**Task details:** Please print every record that follows, keeping each one exactly as it is.

────────────────

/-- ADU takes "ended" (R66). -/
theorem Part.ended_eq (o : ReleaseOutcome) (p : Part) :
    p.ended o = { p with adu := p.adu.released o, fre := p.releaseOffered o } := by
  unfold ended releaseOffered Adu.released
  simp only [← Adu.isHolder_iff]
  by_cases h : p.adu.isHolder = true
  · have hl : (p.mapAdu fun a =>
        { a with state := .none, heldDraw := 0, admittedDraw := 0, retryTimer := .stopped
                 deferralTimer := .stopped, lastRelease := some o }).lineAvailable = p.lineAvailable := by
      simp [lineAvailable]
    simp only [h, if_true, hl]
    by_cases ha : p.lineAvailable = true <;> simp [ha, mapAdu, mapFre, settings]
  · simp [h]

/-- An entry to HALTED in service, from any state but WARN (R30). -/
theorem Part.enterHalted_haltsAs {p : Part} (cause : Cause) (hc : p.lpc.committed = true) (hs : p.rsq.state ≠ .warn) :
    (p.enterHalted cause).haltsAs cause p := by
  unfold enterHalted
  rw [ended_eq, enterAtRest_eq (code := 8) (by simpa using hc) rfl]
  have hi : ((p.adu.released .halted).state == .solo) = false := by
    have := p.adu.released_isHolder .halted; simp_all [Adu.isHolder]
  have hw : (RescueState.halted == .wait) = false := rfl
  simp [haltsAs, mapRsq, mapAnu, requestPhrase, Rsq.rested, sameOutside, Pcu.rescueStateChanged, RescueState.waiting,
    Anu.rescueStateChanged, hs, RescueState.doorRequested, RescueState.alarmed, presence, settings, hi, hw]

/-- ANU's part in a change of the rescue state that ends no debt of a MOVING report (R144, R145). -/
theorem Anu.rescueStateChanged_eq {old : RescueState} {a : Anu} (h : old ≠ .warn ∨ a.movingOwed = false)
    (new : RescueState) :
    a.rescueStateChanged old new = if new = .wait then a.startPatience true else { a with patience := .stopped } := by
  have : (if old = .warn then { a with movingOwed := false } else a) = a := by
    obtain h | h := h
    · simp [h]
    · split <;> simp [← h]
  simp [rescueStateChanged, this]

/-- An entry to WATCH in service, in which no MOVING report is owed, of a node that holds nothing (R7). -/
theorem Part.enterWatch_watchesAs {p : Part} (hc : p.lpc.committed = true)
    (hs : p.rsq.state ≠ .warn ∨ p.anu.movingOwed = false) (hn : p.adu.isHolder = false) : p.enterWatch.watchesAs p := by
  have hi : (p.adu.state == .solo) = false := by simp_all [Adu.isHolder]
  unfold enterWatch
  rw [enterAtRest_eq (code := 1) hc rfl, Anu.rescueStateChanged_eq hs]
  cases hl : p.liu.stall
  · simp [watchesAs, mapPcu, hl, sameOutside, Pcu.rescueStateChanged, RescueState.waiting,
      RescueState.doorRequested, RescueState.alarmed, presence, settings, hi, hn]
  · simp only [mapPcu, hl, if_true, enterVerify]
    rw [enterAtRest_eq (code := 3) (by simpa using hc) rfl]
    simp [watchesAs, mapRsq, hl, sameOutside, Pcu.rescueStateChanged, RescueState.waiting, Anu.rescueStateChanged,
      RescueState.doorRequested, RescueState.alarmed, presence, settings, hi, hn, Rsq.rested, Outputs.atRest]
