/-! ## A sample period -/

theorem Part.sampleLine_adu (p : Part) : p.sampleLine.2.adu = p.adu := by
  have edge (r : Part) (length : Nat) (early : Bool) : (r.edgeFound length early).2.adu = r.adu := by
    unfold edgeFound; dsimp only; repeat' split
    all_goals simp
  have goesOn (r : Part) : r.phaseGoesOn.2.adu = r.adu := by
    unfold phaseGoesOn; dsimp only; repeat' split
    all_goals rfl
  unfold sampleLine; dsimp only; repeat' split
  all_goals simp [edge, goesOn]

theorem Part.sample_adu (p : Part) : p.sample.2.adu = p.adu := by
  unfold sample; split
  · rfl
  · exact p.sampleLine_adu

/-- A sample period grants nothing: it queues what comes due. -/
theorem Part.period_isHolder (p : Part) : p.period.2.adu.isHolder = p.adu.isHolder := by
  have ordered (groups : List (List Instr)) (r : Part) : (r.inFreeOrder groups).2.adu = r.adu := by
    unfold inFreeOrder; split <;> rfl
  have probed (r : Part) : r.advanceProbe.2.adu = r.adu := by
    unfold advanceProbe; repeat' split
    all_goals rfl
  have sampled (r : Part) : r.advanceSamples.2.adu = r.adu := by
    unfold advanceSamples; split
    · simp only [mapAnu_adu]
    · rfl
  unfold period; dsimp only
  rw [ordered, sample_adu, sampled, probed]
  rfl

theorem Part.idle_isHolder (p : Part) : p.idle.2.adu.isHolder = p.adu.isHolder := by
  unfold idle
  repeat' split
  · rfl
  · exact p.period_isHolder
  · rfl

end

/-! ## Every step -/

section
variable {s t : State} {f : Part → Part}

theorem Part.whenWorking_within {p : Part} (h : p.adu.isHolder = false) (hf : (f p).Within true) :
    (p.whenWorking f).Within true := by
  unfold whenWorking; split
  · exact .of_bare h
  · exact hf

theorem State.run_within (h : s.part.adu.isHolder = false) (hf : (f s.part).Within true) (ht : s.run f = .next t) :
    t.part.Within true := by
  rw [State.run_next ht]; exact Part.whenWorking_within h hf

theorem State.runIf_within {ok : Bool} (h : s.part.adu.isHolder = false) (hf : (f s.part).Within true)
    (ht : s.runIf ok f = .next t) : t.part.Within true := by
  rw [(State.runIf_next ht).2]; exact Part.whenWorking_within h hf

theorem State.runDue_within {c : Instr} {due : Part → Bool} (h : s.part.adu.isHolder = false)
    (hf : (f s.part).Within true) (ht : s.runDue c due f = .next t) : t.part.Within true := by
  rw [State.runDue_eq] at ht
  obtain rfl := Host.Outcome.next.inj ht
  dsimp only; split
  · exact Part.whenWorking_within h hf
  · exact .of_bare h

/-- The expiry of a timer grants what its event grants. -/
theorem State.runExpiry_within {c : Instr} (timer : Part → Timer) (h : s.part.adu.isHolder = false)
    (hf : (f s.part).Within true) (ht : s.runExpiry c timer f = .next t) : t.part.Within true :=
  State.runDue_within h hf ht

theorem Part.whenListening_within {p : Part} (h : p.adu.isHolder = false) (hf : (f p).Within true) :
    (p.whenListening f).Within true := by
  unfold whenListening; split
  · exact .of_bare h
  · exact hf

────────────────

**Final answer:**
/-- ADU takes "ended" (R66). -/
theorem Part.ended_eq (o : ReleaseOutcome) (p : Part) :
    p.ended o = { p with adu := p.adu.released o, fre := p.releaseOffered o } := by
  unfold ended releaseOffered Adu.released
  simp only [← Adu.isHolder_iff]
  by_cases h : p.adu.isHolder = true
  · have hl : (p.mapAdu fun a =>
        { a with state := .none, heldDraw := 0, admittedDraw := 0, retryTimer := .stopped
                 deferralTimer := .stopped, lastRelease := some o }).lineAvailable = p.lineAvailable := by
      simp [lineAvailable]
    simp only [h, if_true, hl]
    by_cases ha : p.lineAvailable = true <;> simp [ha, mapAdu, mapFre, settings]
  · simp [h]

/-- An entry to HALTED in service, from any state but WARN (R30). -/
theorem Part.enterHalted_haltsAs {p : Part} (cause : Cause) (hc : p.lpc.committed = true) (hs : p.rsq.state ≠ .warn) :
    (p.enterHalted cause).haltsAs cause p := by
  unfold enterHalted
  rw [ended_eq, enterAtRest_eq (code := 8) (by simpa using hc) rfl]
  have hi : ((p.adu.released .halted).state == .solo) = false := by
    have := p.adu.released_isHolder .halted; simp_all [Adu.isHolder]
  have hw : (RescueState.halted == .wait) = false := rfl
  simp [haltsAs, mapRsq, mapAnu, requestPhrase, Rsq.rested, sameOutside, Pcu.rescueStateChanged, RescueState.waiting,
    Anu.rescueStateChanged, hs, RescueState.doorRequested, RescueState.alarmed, presence, settings, hi, hw]

/-- ANU's part in a change of the rescue state that ends no debt of a MOVING report (R144, R145). -/
theorem Anu.rescueStateChanged_eq {old : RescueState} {a : Anu} (h : old ≠ .warn ∨ a.movingOwed = false)
    (new : RescueState) :
    a.rescueStateChanged old new = if new = .wait then a.startPatience true else { a with patience := .stopped } := by
  have : (if old = .warn then { a with movingOwed := false } else a) = a := by
    obtain h | h := h
    · simp [h]
    · split <;> simp [← h]
  simp [rescueStateChanged, this]

/-- An entry to WATCH in service, in which no MOVING report is owed, of a node that holds nothing (R7). -/
theorem Part.enterWatch_watchesAs {p : Part} (hc : p.lpc.committed = true)
    (hs : p.rsq.state ≠ .warn ∨ p.anu.movingOwed = false) (hn : p.adu.isHolder = false) : p.enterWatch.watchesAs p := by
  have hi : (p.adu.state == .solo) = false := by simp_all [Adu.isHolder]
  unfold enterWatch
  rw [enterAtRest_eq (code := 1) hc rfl, Anu.rescueStateChanged_eq hs]
  cases hl : p.liu.stall
  · simp [watchesAs, mapPcu, hl, sameOutside, Pcu.rescueStateChanged, RescueState.waiting,
      RescueState.doorRequested, RescueState.alarmed, presence, settings, hi, hn]
  · simp only [mapPcu, hl, if_true, enterVerify]
    rw [enterAtRest_eq (code := 3) (by simpa using hc) rfl]
    simp [watchesAs, mapRsq, hl, sameOutside, Pcu.rescueStateChanged, RescueState.waiting, Anu.rescueStateChanged,
      RescueState.doorRequested, RescueState.alarmed, presence, settings, hi, hn, Rsq.rested, Outputs.atRest]
/-! ## A sample period -/

theorem Part.sampleLine_adu (p : Part) : p.sampleLine.2.adu = p.adu := by
  have edge (r : Part) (length : Nat) (early : Bool) : (r.edgeFound length early).2.adu = r.adu := by
    unfold edgeFound; dsimp only; repeat' split
    all_goals simp
  have goesOn (r : Part) : r.phaseGoesOn.2.adu = r.adu := by
    unfold phaseGoesOn; dsimp only; repeat' split
    all_goals rfl
  unfold sampleLine; dsimp only; repeat' split
  all_goals simp [edge, goesOn]

theorem Part.sample_adu (p : Part) : p.sample.2.adu = p.adu := by
  unfold sample; split
  · rfl
  · exact p.sampleLine_adu

/-- A sample period grants nothing: it queues what comes due. -/
theorem Part.period_isHolder (p : Part) : p.period.2.adu.isHolder = p.adu.isHolder := by
  have ordered (groups : List (List Instr)) (r : Part) : (r.inFreeOrder groups).2.adu = r.adu := by
    unfold inFreeOrder; split <;> rfl
  have probed (r : Part) : r.advanceProbe.2.adu = r.adu := by
    unfold advanceProbe; repeat' split
    all_goals rfl
  have sampled (r : Part) : r.advanceSamples.2.adu = r.adu := by
    unfold advanceSamples; split
    · simp only [mapAnu_adu]
    · rfl
  unfold period; dsimp only
  rw [ordered, sample_adu, sampled, probed]
  rfl

theorem Part.idle_isHolder (p : Part) : p.idle.2.adu.isHolder = p.adu.isHolder := by
  unfold idle
  repeat' split
  · rfl
  · exact p.period_isHolder
  · rfl

end

/-! ## Every step -/

section
variable {s t : State} {f : Part → Part}

theorem Part.whenWorking_within {p : Part} (h : p.adu.isHolder = false) (hf : (f p).Within true) :
    (p.whenWorking f).Within true := by
  unfold whenWorking; split
  · exact .of_bare h
  · exact hf

theorem State.run_within (h : s.part.adu.isHolder = false) (hf : (f s.part).Within true) (ht : s.run f = .next t) :
    t.part.Within true := by
  rw [State.run_next ht]; exact Part.whenWorking_within h hf

theorem State.runIf_within {ok : Bool} (h : s.part.adu.isHolder = false) (hf : (f s.part).Within true)
    (ht : s.runIf ok f = .next t) : t.part.Within true := by
  rw [(State.runIf_next ht).2]; exact Part.whenWorking_within h hf

theorem State.runDue_within {c : Instr} {due : Part → Bool} (h : s.part.adu.isHolder = false)
    (hf : (f s.part).Within true) (ht : s.runDue c due f = .next t) : t.part.Within true := by
  rw [State.runDue_eq] at ht
  obtain rfl := Host.Outcome.next.inj ht
  dsimp only; split
  · exact Part.whenWorking_within h hf
  · exact .of_bare h

/-- The expiry of a timer grants what its event grants. -/
theorem State.runExpiry_within {c : Instr} (timer : Part → Timer) (h : s.part.adu.isHolder = false)
    (hf : (f s.part).Within true) (ht : s.runExpiry c timer f = .next t) : t.part.Within true :=
  State.runDue_within h hf ht

theorem Part.whenListening_within {p : Part} (h : p.adu.isHolder = false) (hf : (f p).Within true) :
    (p.whenListening f).Within true := by
  unfold whenListening; split
  · exact .of_bare h
  · exact hf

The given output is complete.